▶ _Problem requirements_:
In the data below, locate each line with the word "fire" and list it.

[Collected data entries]

/-! ### The order of the cans (01 R1, R6, R29, R30; 02 R41; 05 R111) -/

/-- The point `p` of an entry past EN_ROUTE has been reached and taken. -/
def State.hasTaken (s : State) (e : Entry) (p : Point) : Prop :=
  (∃ o, s.pointOffset e p = some o ∧ o.toNat ≤ (s.ctr.position - e.q).toNat) ∧
    ({ tag := e.tag, point := p } : PointDue) ∉ s.ctr.pointsDue

/-- The conditions START_TRACKING tests, which hold from then on while tracking runs: the setup positions
(01 R13), and for every slot in use the window before the decision (01 R13; 06 R135, R138). -/
def State.positionsFit (s : State) : Prop :=
  s.actuatorLead < s.gatePosition ∧ s.readOffset < s.decisionOffset ∧
    s.decisionOffset < s.gatePosition - s.actuatorLead ∧
    (s.confirmEnable = true → s.gatePosition + s.confirmTolerance < s.confirmOffset) ∧
    ∀ k, (s.rcs.slot k).state = .active ∨ (s.rcs.slot k).state = .draining →
      (s.image k).endOffset < s.decisionOffset

/-- An entry past EN_ROUTE stands at the stage its points have brought it to: DECIDED from its decision point,
AWAITING_CONFIRM from its gate point, and it is gone once its last point is taken (01 R6). -/
def State.stageFits (s : State) (e : Entry) : Prop :=
  (e.stage = .decided ∨ e.stage = .awaitingConfirm ↔ s.hasTaken e .decision) ∧
    (e.stage = .awaitingConfirm ↔ s.hasTaken e .gate) ∧
    ¬ s.hasTaken e (if s.confirmEnable then .confirmClose else .gate)

/-- The order of the cans: every EN_ROUTE entry stands behind every other (R1); each entry's stage fits its points
(R6); arrivals not yet taken lie close behind the position (R21); the points due are those of entries past
EN_ROUTE at the present position, each once and in R29's order (R30); each occupancy record is that of an entry
with a recipe, open until the end point (02 R41); the reject queue holds, in the order of the entries, one item
for each of some DECIDED entries whose decision is REJECT, with its fire position (05 R111). -/
def State.cansInOrder (s : State) : Prop :=
  (s.ctr.run = .running → s.positionsFit) ∧
    (∀ k, (s.rcs.slot k).state = .draining → 0 < (s.rcs.slot k).refs) ∧
    (∀ q ∈ s.ctr.infeedDue, (s.ctr.position - q).toNat < 65536) ∧
    (s.ctr.infeed.state = .pending → (s.ctr.position - s.ctr.infeed.latched).toNat < s.minBlock) ∧
    s.ctr.queue.Pairwise (fun x y => x.stage = .enRoute → y.stage = .enRoute) ∧
    (∀ e ∈ s.ctr.queue, e.stage ≠ .enRoute → s.stageFits e) ∧
    (∀ d ∈ s.ctr.pointsDue, ∃ e ∈ s.ctr.queue, e.tag = d.tag ∧ e.stage ≠ .enRoute ∧
      s.pointOffset e d.point = some (s.ctr.position - e.q)) ∧
    s.ctr.pointsDue.Pairwise (fun x y => x.tag = y.tag → x.point.ctorIdx < y.point.ctorIdx) ∧
    (∀ r ∈ s.wge.records, ∃ e ∈ s.ctr.queue, e.tag = r.tag ∧ e.stage ≠ .enRoute ∧ e.slot ≠ none ∧
      (r.window = .closed ↔ s.hasTaken e .endOfWindow) ∧ (r.window ≠ .closed → e.stage = .weighing)) ∧
    (s.gtc.rejects.map (·.tag)).Sublist (s.ctr.queue.map (·.tag)) ∧
    ∀ x ∈ s.gtc.rejects, ∃ e ∈ s.ctr.queue, e.tag = x.tag ∧ e.stage = .decided ∧
      e.decision = some .reject ∧ x.fire = s.firePos e

end Sys2Proof.Machine
end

▶ _Solution to the problem_:
for each of some DECIDED entries whose decision is REJECT, with its fire position (05 R111). -/
      e.decision = some .reject ∧ x.fire = s.firePos e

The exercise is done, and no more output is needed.